For One Reporter’s Family, Eviction Experience Is Personal

By Aminata Touray

East Orange, N.J.

I woke up to banging on my door. I thought it was the kids my mom babysits. Instead, it was my landlord. He barged into our apartment in East Orange, N.J., where my family had lived for 17 years.

“You guys have to leave. Now,” he said.

I will never forget the look in my mom’s eyes: anger and embarrassment.

“You’re gonna do this in front of my kids?” she said. The landlord ushered us out. I was still in my pajamas.

Between 2000 and 2016, more than 84 million evictions happened in America—and that’s almost certainly an undercount. Communities of color, like mine, have been the hardest hit.

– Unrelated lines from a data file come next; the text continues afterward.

/-- R30: the speed window expires: from 4 edges on the speed is count times COUNT_PITCH over the window's length in
ms, by WINDOW; with fewer, COUNT_PITCH times 1,000 over a known period in µs, by PERIOD, and unchanged without one; at
most 65,535. The window re-arms with SPEED_WINDOW and the count returns to 0. R32: the stall timer expires: speed 0,
STALLED, STALLED; the pulse record is forgotten, the window's count returns to 0, and the timer stays stopped. -/
def Obligations.SpeedIsMeasuredAndStalls : Prop :=
  (∀ s : State, s.between →
      let pitch := s.line.params.value .countPitch
      let w : TravelState :=
        { s.travel with windowLength := s.line.params.value .speedWindow, windowCount := 0 }
      (4 ≤ s.travel.windowCount →
        exec .speedWindowExpiry s = .next { s with travel := { w with
          speed := min 65535 (s.travel.windowCount * pitch / s.travel.windowLength), method := .window } }) ∧
      (s.travel.windowCount < 4 → ∀ p, s.travel.period = some p →
        exec .speedWindowExpiry s = .next { s with travel := { w with
          speed := min 65535 (pitch * 1000 / p), method := .period } }) ∧
      (s.travel.windowCount < 4 → s.travel.period = none →
        exec .speedWindowExpiry s = .next { s with travel := w })) ∧
  (∀ (n : Nat) (s : State), s.between → s.travel.stallTimer = some n →
      exec .stallExpiry s = .next { s with
        travel := { s.travel with
          speed := 0
          method := .stalled
          direction := .stalled
          lastEdge := none
          period := none
          windowCount := 0
          stallTimer := none } })

/-! ## The ring and strobes (chapters 3 and 4) -/

/-- R47 to R50: what each action of SEGMENT_SET makes of the record, and the two refusals; the reply carries the
record as it stands after the change, with its effective ceiling. Nothing else changes. -/
def Obligations.SegmentSetActsOnTheRecord : Prop :=
  ∀ (tag n a v : Byte) (s : State), s.handles .segmentSet tag [n, a, v] →
    (∀ i : Fin 12, n.toNat = i.val →
      let g := s.ring.segments.get i
      (a = 1 →
        (g.state ≠ .faulted → exec (.segmentEnable tag [n, a, v]) s =
          .next (s.segmentAnswered tag i { g with state := .enabled })) ∧
        (g.state = .faulted → exec (.segmentEnable tag [n, a, v]) s =
          .next (s.withRefusal .segmentSet tag .wrongState))) ∧
      (a = 2 →
        (g.state ≠ .faulted → exec (.segmentDisable tag [n, a, v]) s =
          .next (s.segmentAnswered tag i { g with state := .disabled })) ∧
        (g.state = .faulted → exec (.segmentDisable tag [n, a, v]) s = .next (s.segmentAnswered tag i g))) ∧
      (a = 3 →
        (g.state = .faulted → exec (.segmentAdmit tag [n, a, v]) s = .next (s.segmentAnswered tag i
          { g with state := .enabled, health := .untested, weakCount := 0, faultCount := 0 })) ∧
        (g.state ≠ .faulted → exec (.segmentAdmit tag [n, a, v]) s =
          .next (s.withRefusal .segmentSet tag .wrongState))) ∧
      (a = 4 → exec (.segmentCeiling tag [n, a, v]) s =
        .next (s.segmentAnswered tag i { g with hostCeiling := v.toNat }))) ∧
    (∀ c : Instr, a = 1 ∧ c = .segmentEnable tag [n, a, v] ∨ a = 2 ∧ c = .segmentDisable tag [n, a, v] ∨
        a = 3 ∧ c = .segmentAdmit tag [n, a, v] ∨ a = 4 ∧ c = .segmentCeiling tag [n, a, v] →
      12 ≤ n.toNat → exec c s = .next (s.withRefusal .segmentSet tag .badValue)) ∧
    (∀ c : Instr, c = .segmentEnable tag [n, a, v] ∨ c = .segmentDisable tag [n, a, v] ∨
        c = .segmentAdmit tag [n, a, v] ∨ c = .segmentCeiling tag [n, a, v] →
      (a.toNat = 0 ∨ 4 < a.toNat) → exec c s = .next (s.withRefusal .segmentSet tag .badValue))

/-- R56, R58, R61 to R63: a strobe request for the ARMED slot is decided on the lockout set and then on EXCL: the slot
is freed (R57), with what follows from the sensor path becoming idle (R16, R126), or deferred with EXCL_TIMEOUT and
flagged DEFERRED, or its strobe starts. The release of EXCL starts the
strobe of a deferred capture. A request whose slot is no longer ARMED is dropped; EXCL alone changes only its level. -/
def Obligations.StrobeRequestIsDecidedInOrder : Prop :=
  ∀ s : State, s.between →
    (∀ (i : Fin 6) (f : Frame), s.ring.request = some i → s.frames.slots.get i = some f → f.state = .armed →
      s.aloneOnPath i → s.ring.deferral = none →
      let u : State := { s with ring := { s.ring with request := none } }
      let clear := s.ring.lockout = { thermal := false, supply := false, guard := false }
      (¬ clear → exec .strobeRequest s = .next (u.abandoned i f).pathSettled.ended) ∧
      (clear → s.pins.excl = true → exec .strobeRequest s = .next { u with
        ring := { u.ring with
          deferral := some { target := .capture i, timeout := s.line.params.value .exclTimeout } }
        frames := { s.frames with
          slots := s.frames.slots.set i (some { f with flags := { f.flags with deferred := true } }) } }) ∧
      (clear → s.pins.excl = false → exec .strobeRequest s = .next (u.strobed i f).ended)) ∧
    (∀ i : Fin 6, s.ring.request = some i →
      (∀ f, s.frames.slots.get i = some f → f.state ≠ .armed) →
      exec .strobeRequest s = .next { s with ring := { s.ring with request := none } }) ∧
    (∀ (i : Fin 6) (f : Frame) (n : Nat),
      s.ring.deferral = some { target := .capture i, timeout := n } → s.frames.slots.get i = some f →
      exec .exclRelease s =
        .next (State.strobed i f { s with pins := { s.pins with excl := false } }).ended) ∧
    (s.ring.deferral = none →
      exec .exclRelease s = .next { s with pins := { s.pins with excl := false } }) ∧
    exec .exclAsserted s = .next { s with pins := { s.pins with excl := true } }

/-- R39, R40: where a capture strobe starts, no segment is driven above 255, above its host ceiling or above its group
ceiling, one that is not ENABLED is driven at level 0, and the levels sum to the ring budget at most. -/
def Obligations.LevelsStayWithinCeilingsAndBudget : Prop :=
  ∀ (c : Instr) (i : Fin 6) (x : Strobe) (s t : State),
    (c = .strobeRequest ∨ c = .exclRelease) → s.between → s.ring.strobe = none →
    exec c s = .next t → t.ring.strobe = some x → x.target = .capture i →
      t.ring.drives = x.levels ∧ t.ring.lit = true ∧ t.ring.expose = true ∧
      (∀ k : Fin 12,
        x.levels.get k ≤ 255 ∧ x.levels.get k ≤ (s.ring.segments.get k).hostCeiling ∧
          x.levels.get k ≤ groupCeiling (s.monitor.thermalStep.get ⟨k.val / 4, by omega⟩) ∧
          ((s.ring.segments.get k).state ≠ .enabled → x.levels.get k = 0)) ∧
      ((List.finRange 12).map fun k => x.levels.get k).sum ≤ 3060 - 384 * s.monitor.supplyStep

/-- R57, R59, R10, R16, R126: the deferral timer expires while a capture is deferred: the slot is freed, its run counts
it skipped, and EXCLUSION_TIMEOUT is raised; the sensor path is then idle, so that a run in STOPPING closes, a LOADED
bank is swapped in and the pending trigger is served. Without a deferral nothing happens (log 3, DEDUCED). -/
def Obligations.DeferralExpiryAbandonsTheSlot : Prop :=
  ∀ s : State, s.between →
    (∀ (i : Fin 6) (f : Frame) (n : Nat) (t : State),
      s.ring.deferral = some { target := .capture i, timeout := n } → s.frames.slots.get i = some f →
      f.state = .armed → s.aloneOnPath i →
      PendingServed (State.abandoned i f { s with line := s.line.raise .exclusionTimeout }).pathSettled t →
      exec .deferralTimerExpiry s = .next t.ended) ∧
    (s.ring.deferral = none → exec .deferralTimerExpiry s = .next s)

/-- R43 to R46, R65, R76: the mid-strobe point takes each lit segment's health sample once, raises SEGMENT_FAULT and
SEGMENT_WEAK where a count reaches its limit, and for a capture starts the strobe conversion of SUPPLY in place of the
conversion in flight. -/
def Obligations.MidStrobeSamplesTheSegments : Prop :=
  ∀ (q : StrobeSenses) (x : Strobe) (s : State), s.between → s.ring.strobe = some x →
    (x.midPassed = true → exec (.midStrobe q) s = .next s) ∧
    (x.midPassed = false →
      let sample := fun k : Fin 12 =>
        sampleOutcome q (s.line.params.value .checkFraction) (s.line.params.value .shortFraction) (x.levels.get k) k
      let pulse := ∃ i, x.target = .selfTest i
      ∃ (t : State) (segments : Table 12 Segment), exec (.midStrobe q) s = .next t ∧
        (∀ k : Fin 12,
          (pulse → segments.get k = (s.ring.segments.get k).afterPulse (sample k)) ∧
          (¬ pulse → segments.get k = (s.ring.segments.get k).after (sample k))) ∧
        (∀ c : Condition, c ≠ .noticeLost →
          (c.isIn t.line.conditions = true ↔ c.isIn s.line.conditions = true ∨
            c = .segmentFault ∧ (∃ k, (sample k = some .openString ∨ sample k = some .shorted) ∧
              (segments.get k).faultCount = 2) ∨
            c = .segmentWeak ∧ ∃ k, sample k = some .weak ∧ (segments.get k).weakCount = 4)) ∧
        t = { s with
          line := { s.line with conditions := t.line.conditions, outbound := t.line.outbound }
          ring := { s.ring with strobe := some { x with midPassed := true }, segments := segments }
          monitor := t.monitor } ∧
        (pulse → t.monitor = s.monitor) ∧
        (∀ (i : Fin 6) (f : Frame), x.target = .capture i → s.frames.slots.get i = some f →
          t.monitor = { s.monitor with
            conversion := some
              { channel := .supply, kind := .strobe i f.number
                resolution := s.line.params.value .adcResolution } }))
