-- ==== Sys2Proof/Laws/Captures.lean ====
section
/-! SUPPORT. For each shared operation, the blocks it leaves as they are: everything it can do is in the others. -/

namespace Sys2Proof.Machine

@[simp] theorem State.raise_keeps (c : Condition) (s : State) :
    (s.raise c).pending = s.pending ∧ (s.raise c).powered = s.powered ∧ (s.raise c).pins = s.pins ∧
    (s.raise c).run = s.run ∧ (s.raise c).travel = s.travel ∧ (s.raise c).ring = s.ring ∧
    (s.raise c).monitor = s.monitor ∧ (s.raise c).balance = s.balance ∧ (s.raise c).frames = s.frames ∧
    (s.raise c).engine = s.engine ∧ (s.raise c).transfer = s.transfer ∧ (s.raise c).store = s.store := by
  simp [State.raise]

@[simp] theorem State.notify_keeps (n : Notice) (s : State) :
    (s.notify n).pending = s.pending ∧ (s.notify n).powered = s.powered ∧ (s.notify n).pins = s.pins ∧
    (s.notify n).run = s.run ∧ (s.notify n).travel = s.travel ∧ (s.notify n).ring = s.ring ∧
    (s.notify n).monitor = s.monitor ∧ (s.notify n).balance = s.balance ∧ (s.notify n).frames = s.frames ∧
    (s.notify n).engine = s.engine ∧ (s.notify n).transfer = s.transfer ∧ (s.notify n).store = s.store := by
  simp [State.notify]

@[simp] theorem State.answer_keeps (r : ReplyBody) (s : State) :
    (s.answer r).pending = s.pending ∧ (s.answer r).powered = s.powered ∧ (s.answer r).pins = s.pins ∧
    (s.answer r).run = s.run ∧ (s.answer r).travel = s.travel ∧ (s.answer r).ring = s.ring ∧
    (s.answer r).monitor = s.monitor ∧ (s.answer r).balance = s.balance ∧ (s.answer r).frames = s.frames ∧
    (s.answer r).engine = s.engine ∧ (s.answer r).transfer = s.transfer ∧ (s.answer r).store = s.store := by
  simp [State.answer]

@[simp] theorem State.done_keeps (r : Result) (s : State) :
    (s.done r).pending = s.pending ∧ (s.done r).powered = s.powered ∧ (s.done r).pins = s.pins ∧
    (s.done r).run = s.run ∧ (s.done r).travel = s.travel ∧ (s.done r).ring = s.ring ∧
    (s.done r).monitor = s.monitor ∧ (s.done r).balance = s.balance ∧ (s.done r).frames = s.frames ∧
    (s.done r).engine = s.engine ∧ (s.done r).transfer = s.transfer ∧ (s.done r).store = s.store := by
  simp [State.done]

@[simp] theorem State.taken_keeps (r : Result) (s : State) :
    (s.taken r).pending = s.pending ∧ (s.taken r).powered = s.powered ∧ (s.taken r).pins = s.pins ∧
    (s.taken r).run = s.run ∧ (s.taken r).travel = s.travel ∧ (s.taken r).ring = s.ring ∧
    (s.taken r).monitor = s.monitor ∧ (s.taken r).balance = s.balance ∧ (s.taken r).frames = s.frames ∧
    (s.taken r).engine = s.engine ∧ (s.taken r).transfer = s.transfer ∧ (s.taken r).store = s.store := by
  simp [State.taken]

These statistics come from the Eviction Lab at Princeton. More than a dozen researchers there are gathering data about evictions to raise awareness and change public policy. Professor Matthew Desmond created the lab after the publication of his book, “Evicted: Poverty and Profit in the American City,” which vaulted the eviction crisis into the national conversation. Joe Fish, a research assistant at the lab, said, “If you don’t have a home, then kind of nothing else matters.”

Fish began working at the lab this summer. He decided to study evictions after seeing a close friend in his hometown of San Francisco kicked out of his place. He was surprised to discover that eviction wasn’t just a symptom of poverty—it was a cause.

There’s an imbalance of power between landlords and tenants, Fish said. Some landlords turn away renters with kids; others reject renters with housing vouchers. Even if you get the apartment, your lease is often larded with clauses that allow a landlord to easily break it if, for example, you have a pet or make too much noise. Because renters are often not aware of their rights, they can fall for discriminatory tactics. Then, once they’ve been evicted, it’s harder to rent a new apartment.

The Eviction Lab researchers hope their findings lead to new laws and more stability for renters. “Housing should basically be a right,” Fish said. People who’ve been evicted aren’t lazy or con artists; in many cases, he said, they’re working people struggling to navigate a system that’s rigged against them.

As for my family, we soon found a new apartment. But within a year, we were threatened with eviction again.